EXERCISE BRIEF
Your answer should be an exact copy of the lines from the start of the entries to the line containing "that has no", both included.

Data entries
-- ==== Sys2Proof/Certificates/Slice0/Obligations.lean ====
section
/-! DEFINITION. The statements for the provers. Results are stated in numbers (toNat, toInt), independent
of the operations the meanings use. No statement assumes a form away: register 0, an odd offset of a term
that has no word, every capacity from 4 to 2^32 and every alignment are covered. -/

open Sys2Proof Sys2Proof.Machine

/-! ## Encoding -/

/-- Words written out in the rules' own examples decode to the instructions they stand for
(R121, R141, R149, R163, R173, R182, R190, R191, R200, R201, R210, R212). -/
def Obligations.ExampleWordsDecode : Prop :=
  decode 0x002081B3#32 = .ok (.add 3 1 2)
  ∧ decode 0xFFF08093#32 = .ok (.addi 1 1 0xFFF)
  ∧ decode 0x4040D193#32 = .ok (.srai 3 1 4)
  ∧ decode 0xFFC0A183#32 = .ok (.lw 3 1 0xFFC)
  ∧ decode 0xFE20AE23#32 = .ok (.sw 1 2 0xFFC)
  ∧ decode 0xFE209EE3#32 = .ok (.bne 1 2 0x1FFC)
  ∧ decode 0xFF9FF0EF#32 = .ok (.jal 1 0x1FFFF8)
  ∧ decode 0x004280E7#32 = .ok (.jalr 1 5 4 0)
  ∧ decode 0x100002B7#32 = .ok (.lui 5 0x10000)
  ∧ decode 0xFFFFF197#32 = .ok (.auipc 3 0xFFFFF)
  ∧ decode 0x0FF0000F#32 = .ok (.fence 0x1FE000)
  ∧ decode 0x00100073#32 = .ok (.system 0x2000)

/-- A step of a Running engine whose program counter is a multiple of 4 runs the instruction that the
little-endian word at the program counter decodes to; that instruction is well formed; `step` adds nothing
around `exec` (R100, R102, R104 to R106). -/
def Obligations.StepRunsTheDecodedInstruction : Prop :=
  ∀ (s : State) (i : Instr), s.run = .running → s.pc.toNat % 4 = 0 →
    decode (s.mem.loadWord s.pc) = .ok i → i.wellFormed = true ∧ step s = exec i s

/-- Every operand at every value its field admits survives encoding and decoding (R72, R80 to R86). -/
def Obligations.DecodeOfEncodeIsTheInstruction : Prop :=
  ∀ i : Instr, i.wellFormed = true → decode (encode i) = .ok i

/-- No bit of a mapped word is lost: an instruction the decoder gives is well formed and its word is the
word that was decoded (R72, R80 to R86). -/
def Obligations.EncodeOfDecodeIsTheWord : Prop :=
  ∀ (w : Word) (i : Instr), decode w = .ok i → i.wellFormed = true ∧ encode i = w

/-- Dispatch and the 39 rows of the opcode table agree: a word that selects a row decodes to an
instruction of that row, a decoded word selects the row of its instruction, and no word selects two rows
(R91, an inference the spec marks as derived). -/
def Obligations.DispatchIsTheOpcodeTable : Prop :=
  opcodeTable.length = 39
  ∧ (∀ (w : Word), ∀ r ∈ opcodeTable, r.selects w → ∃ i, decode w = .ok i ∧ i.row = r)
  ∧ (∀ (w : Word) (i : Instr), decode w = .ok i → i.row ∈ opcodeTable ∧ i.row.selects w)
  ∧ (∀ (w : Word), ∀ r ∈ opcodeTable, ∀ q ∈ opcodeTable, r.selects w → q.selects w → r = q)

/-- The words the decoder rejects are exactly the seven cases of R87 (cases 3 and 4 rest on D6, the
opcode-only groups on D5). -/
def Obligations.RejectedWordsAreTheSevenCases : Prop :=
  ∀ w : Word, (∃ e, decode w = .error e) ↔ noMapping w = true

/-- The decoder returns the six fields of every word from their places (R71). -/
def Obligations.DecoderFieldPositions : Prop :=
  ∀ w : Word,
    (decodeFields w).opcode.toNat = w.toNat % 2 ^ 7
    ∧ (decodeFields w).rd.toNat = w.toNat / 2 ^ 7 % 2 ^ 5
    ∧ (decodeFields w).funct3.toNat = w.toNat / 2 ^ 12 % 2 ^ 3
    ∧ (decodeFields w).rs1.toNat = w.toNat / 2 ^ 15 % 2 ^ 5
    ∧ (decodeFields w).rs2.toNat = w.toNat / 2 ^ 20 % 2 ^ 5
    ∧ (decodeFields w).funct7.toNat = w.toNat / 2 ^ 25

/-- `immI` is the signed value of `inst[31:20]` and `immS` that of `inst[31:25]` above `inst[11:7]`
(R73, R74). -/
def Obligations.SignedTwelveBitImmediates : Prop :=
  ∀ w : Word,
    ((decodeFields w).immI.toInt =
      if w.toNat / 2 ^ 20 < 2 ^ 11 then (w.toNat / 2 ^ 20 : Int) else (w.toNat / 2 ^ 20 : Int) - 2 ^ 12)
    ∧ (∀ n : Nat, n = w.toNat / 2 ^ 25 * 2 ^ 5 + w.toNat / 2 ^ 7 % 2 ^ 5 →
        (decodeFields w).immS.toInt = if n < 2 ^ 11 then (n : Int) else (n : Int) - 2 ^ 12)

/-- `immB` puts imm[12], imm[11], imm[10:5] and imm[4:1] from `inst[31]`, `inst[7]`, `inst[30:25]` and
`inst[11:8]`, is signed, and is even (R75). -/
def Obligations.BranchImmediateScatter : Prop :=
  ∀ (w : Word) (n : Nat),
    n = w.toNat / 2 ^ 31 * 2 ^ 12 + w.toNat / 2 ^ 7 % 2 * 2 ^ 11 + w.toNat / 2 ^ 25 % 2 ^ 6 * 2 ^ 5
      + w.toNat / 2 ^ 8 % 2 ^ 4 * 2 →
    ((decodeFields w).immB.toInt = if n < 2 ^ 12 then (n : Int) else (n : Int) - 2 ^ 13)
    ∧ (decodeFields w).immB.toNat % 2 = 0
    ∧ -4096 ≤ (decodeFields w).immB.toInt ∧ (decodeFields w).immB.toInt ≤ 4094

/-- `immJ` puts imm[20], imm[19:12], imm[11] and imm[10:1] from `inst[31]`, `inst[19:12]`, `inst[20]` and
`inst[30:21]`, is signed, 21 bits wide, and is even (R77). -/
def Obligations.JumpImmediateScatter : Prop :=
  ∀ (w : Word) (n : Nat),
    n = w.toNat / 2 ^ 31 * 2 ^ 20 + w.toNat / 2 ^ 12 % 2 ^ 8 * 2 ^ 12 + w.toNat / 2 ^ 20 % 2 * 2 ^ 11
      + w.toNat / 2 ^ 21 % 2 ^ 10 * 2 →
    ((decodeFields w).immJ.toInt = if n < 2 ^ 20 then (n : Int) else (n : Int) - 2 ^ 21)
    ∧ (decodeFields w).immJ.toNat % 2 = 0
    ∧ -1048576 ≤ (decodeFields w).immJ.toInt ∧ (decodeFields w).immJ.toInt ≤ 1048574

/-- `immU` is the word with its low 12 bits cleared; `shamt` is `inst[24:20]`, the low five bits of `immI`
(R76, R78). -/
def Obligations.UpperImmediateAndShiftAmount : Prop :=
  ∀ w : Word,
    (decodeFields w).immU.toNat = w.toNat / 2 ^ 12 * 2 ^ 12
    ∧ (decodeFields w).immU = w &&& 0xFFFFF000#32
    ∧ (decodeFields w).shamt.toNat = w.toNat / 2 ^ 20 % 2 ^ 5
    ∧ (decodeFields w).shamt.toNat = (decodeFields w).immI.toNat % 2 ^ 5

/-- The operands of a decoded instruction are the fields and extended immediates of its format
(R72, R79; SLTIU keeps its raw field, R143). -/
def Obligations.DecodedOperandsAreTheFields : Prop :=
  ∀ (w : Word) (i : Instr), decode w = .ok i → i.operandsFrom w (decodeFields w)

/-! ## The step and the halts -/

/-- A Running engine always has a next state, and its run state is decided in this order: AlignmentFault
for a program counter that is no multiple of 4, DecodeError with the three fields for a word of R87,
SystemCall with the word for opcode 0x73, else Running (R101, R105, R112, R213, R227; the payloads and the
SYSTEM halt are the spec's decisions D4, D12, D21). -/
def Obligations.RunningStepOutcome : Prop :=
  ∀ s : State, s.run = .running → ∃ t, step s = .next t ∧ t.run =
    if s.pc.toNat % 4 ≠ 0 then .halted (.alignmentFault s.pc)
    else if noMapping (s.mem.loadWord s.pc) = true then
      .halted (.decodeError (BitVec.ofNat 7 (opNum (s.mem.loadWord s.pc)))
        (BitVec.ofNat 3 (f3Num (s.mem.loadWord s.pc))) (BitVec.ofNat 7 (f7Num (s.mem.loadWord s.pc))))
    else if opNum (s.mem.loadWord s.pc) = 0x73 then .halted (.systemCall (s.mem.loadWord s.pc))
    else .running

/-- A step that halts changes the run state and nothing else: registers, memory and the program counter
are those of before (R228; that the program counter is kept is the spec's decision D7). -/
def Obligations.HaltChangesOnlyTheRunState : Prop :=
  ∀ (s t : State) (reason : HaltReason), step s = .next t → t.run = .halted reason →
    t = { s with run := .halted reason }

/-- No step leaves a Halted state, and a run stays in it (R107; that no step is defined there is the
spec's decision D14, and the model's fault is log entry 2). -/
def Obligations.HaltedIsTerminal : Prop :=
  ∀ (s : State) (reason : HaltReason), s.run = .halted reason →
    step s = .fault .engineHalted ∧ ∀ n, s.runUpTo n = s

/-- The all-zero word, which memory beyond an image holds, halts with DecodeError(0, 0, 0) and the program
counter at that word (R222, R255). -/
def Obligations.ZeroWordHaltsWithDecodeError : Prop :=
  ∀ s : State, s.run = .running → s.pc.toNat % 4 = 0 → s.mem.loadWord s.pc = 0#32 →
    step s = .next { s with run := .halted (.decodeError 0 0 0) }

/-- SYSTEM, whatever its 25 bits above the opcode, completes by halting with its whole word and changes
nothing else (R212, R213; the halt and its payload are the spec's decisions D4 and D12). -/
def Obligations.SystemHaltsWithItsWord : Prop :=
  ∀ (s : State) (payload : BitVec 25), ∃ w : Word, w.toNat = payload.toNat * 2 ^ 7 + 0x73
    ∧ w = encode (.system payload)
    ∧ exec (.system payload) s = .next { s with run := .halted (.systemCall w) }

/-! ## Reset -/

/-- `State.reset` is the reset with the empty image at the reference capacity: registers 0, program counter
0, Running, 4096 bytes of 0 (R37, R6; the choice of image is log entry 6). -/
def Obligations.ResetValues : Prop :=
  (∀ r, State.reset.readReg r = 0#32) ∧ State.reset.pc = 0#32 ∧ State.reset.run = .running
  ∧ State.reset.mem.cap = 4096 ∧ (∀ k, State.reset.mem.get k = 0#8)
  ∧ boot Config.referenceCapExp [] = .next State.reset

/-- Reset with an image of at most CAP bytes: the image at address 0, zeros after it, registers and program
counter 0, Running (R37). -/
def Obligations.BootLoadsTheImage : Prop :=
  ∀ (c : Fin 31) (image : List Byte), image.length ≤ 2 ^ (c.val + 2) →
    ∃ s, boot c image = .next s ∧ s.mem.cap = 2 ^ (c.val + 2)
      ∧ (∀ r, s.readReg r = 0#32) ∧ s.pc = 0#32 ∧ s.run = .running
      ∧ (∀ k, (h : k < image.length) → s.mem.get k = image[k])
      ∧ (∀ k, image.length ≤ k → s.mem.get k = 0#8)

/-- Reset with an image longer than memory reports LoadOverflow and creates no engine state
(R253, the spec's decision D3). -/
def Obligations.BootRefusesAnOverlongImage : Prop :=
  ∀ (c : Fin 31) (image : List Byte), 2 ^ (c.val + 2) < image.length →
    boot c image = .refused .loadOverflow

/-! ## The invariant of a run -/

/-- Every step keeps the invariant: canonical memory inside the array, an even program counter, and a halt
reason that is true of the state (R221 to R223, R228). -/
def Obligations.StepKeepsTheInvariant : Prop :=
  ∀ s t : State, s.Inv → step s = .next t → t.Inv

/-- `State.reset` meets the invariant that every step keeps (R37; log entry 6). -/
def Obligations.ResetMeetsTheInvariant : Prop := State.reset.Inv

/-- Every engine that reset creates, at every capacity and with every image, meets the invariant (R250). -/
def Obligations.BootMeetsTheInvariant : Prop :=
  ∀ (c : Fin 31) (image : List Byte) (s : State), boot c image = .next s → s.Inv

/-- The capacity is fixed for the life of an engine (R36, R40). -/
def Obligations.StepKeepsTheCapacity : Prop :=
  ∀ s t : State, step s = .next t → t.mem.cap = s.mem.cap

/-- The frame of a step: no register but the destination of the instruction it runs, and no byte but those
that instruction stores to, which are at most four, `(ea + i) mod CAP` for SB, SH and SW and none for any
other; a step that runs no instruction changes no register and no byte (R112, an inference the spec marks as
derived). -/
def Obligations.StepWritesAtMostOneRegisterAndFourBytes : Prop :=
  ∀ s t : State, step s = .next t →
    (∀ i : Instr, s.pc.toNat % 4 = 0 → decode (s.mem.loadWord s.pc) = .ok i →
      (∀ r, i.dest ≠ some r → t.readReg r = s.readReg r)
      ∧ (s.storedBytes i).length ≤ 4
      ∧ (∀ k, k ∉ s.storedBytes i → t.mem.get k = s.mem.get k)
      ∧ (∀ rs1 rs2 imm k, i = .sb rs1 rs2 imm →
          (k ∈ s.storedBytes i ↔ ∃ j, j < 1 ∧ k = ((s.storeAddr rs1 imm).toNat + j) % s.mem.cap))
      ∧ (∀ rs1 rs2 imm k, i = .sh rs1 rs2 imm →
          (k ∈ s.storedBytes i ↔ ∃ j, j < 2 ∧ k = ((s.storeAddr rs1 imm).toNat + j) % s.mem.cap))
      ∧ (∀ rs1 rs2 imm k, i = .sw rs1 rs2 imm →
          (k ∈ s.storedBytes i ↔ ∃ j, j < 4 ∧ k = ((s.storeAddr rs1 imm).toNat + j) % s.mem.cap))
      ∧ (i.isStore = false → SameMem s t))
    ∧ (s.pc.toNat % 4 ≠ 0 ∨ noMapping (s.mem.loadWord s.pc) = true → SameRegs s t ∧ SameMem s t)

/-! ## Memory -/

/-- Byte `i` of an access is the byte at `(a + i) mod CAP`, whether or not `a + i` is first wrapped to 32
bits, and addresses that differ by a multiple of CAP name the same bytes (R41). -/
def Obligations.AddressesReduceModuloCapacity : Prop :=
  ∀ (m : Memory) (a : Word) (i k : Nat),
    m.byteAt a i = m.get ((a.toNat + i) % m.cap)
    ∧ m.byteAt a i = m.get ((a.toNat + i) % 2 ^ 32 % m.cap)
    ∧ m.byteAt (a + BitVec.ofNat 32 (k * m.cap)) i = m.byteAt a i

/-- Reads are little-endian sums of the bytes at `(a + i) mod CAP` (R42). -/
def Obligations.ReadsAreLittleEndian : Prop :=
  ∀ (m : Memory) (a : Word),
    (m.loadByte a).toNat = (m.get (a.toNat % m.cap)).toNat
    ∧ (m.loadHalf a).toNat =
        (m.get (a.toNat % m.cap)).toNat + (m.get ((a.toNat + 1) % m.cap)).toNat * 2 ^ 8
    ∧ (m.loadWord a).toNat =
        (m.get (a.toNat % m.cap)).toNat + (m.get ((a.toNat + 1) % m.cap)).toNat * 2 ^ 8
          + (m.get ((a.toNat + 2) % m.cap)).toNat * 2 ^ 16 + (m.get ((a.toNat + 3) % m.cap)).toNat * 2 ^ 24

/-- A read after a write of the same width at the same address, or at an alias of it, gives the value
written; the address may be any, also one whose bytes wrap (R47). -/
def Obligations.StoreThenLoadReturnsTheValue : Prop :=
  ∀ (m : Memory) (a b w : Word), b.toNat % m.cap = a.toNat % m.cap →
    (m.storeWord a w).loadWord b = w
    ∧ ((m.storeHalf a w).loadHalf b).toNat = w.toNat % 2 ^ 16
    ∧ ((m.storeByte a w).loadByte b).toNat = w.toNat % 2 ^ 8

/-- Narrower reads of a stored word give its bytes and half-words, at any address and across the end of
memory, and a narrower store changes only its own bytes of a word read later (R45, an inference the spec marks
as derived). -/
def Obligations.NarrowerAccessesSeeTheBytesOfAWord : Prop :=
  ∀ (m : Memory) (a w : Word) (i : Nat),
    (i < 4 → ((m.storeWord a w).loadByte (a + BitVec.ofNat 32 i)).toNat = w.toNat / 2 ^ (8 * i) % 2 ^ 8)
    ∧ (i < 3 → ((m.storeWord a w).loadHalf (a + BitVec.ofNat 32 i)).toNat = w.toNat / 2 ^ (8 * i) % 2 ^ 16)
    ∧ ((m.storeByte a w).loadWord a).toNat = (m.loadWord a).toNat / 2 ^ 8 * 2 ^ 8 + w.toNat % 2 ^ 8
    ∧ ((m.storeHalf a w).loadWord a).toNat = (m.loadWord a).toNat / 2 ^ 16 * 2 ^ 16 + w.toNat % 2 ^ 16

/-- Two canonical memories of one capacity that read the same at every index are the same data (the model's
canonical form, log entry 3; R36 "Two states are equal when all four components are equal"). -/
def Obligations.CanonicalMemoriesAreDeterminedByTheirBytes : Prop :=
  ∀ m n : Memory, m.wf → n.wf → m.capExp = n.capExp → (∀ k, m.get k = n.get k) → m = n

RESULT FOR THIS TASK
-- ==== Sys2Proof/Certificates/Slice0/Obligations.lean ====
section
/-! DEFINITION. The statements for the provers. Results are stated in numbers (toNat, toInt), independent
of the operations the meanings use. No statement assumes a form away: register 0, an odd offset of a term
that has no word, every capacity from 4 to 2^32 and every alignment are covered. -/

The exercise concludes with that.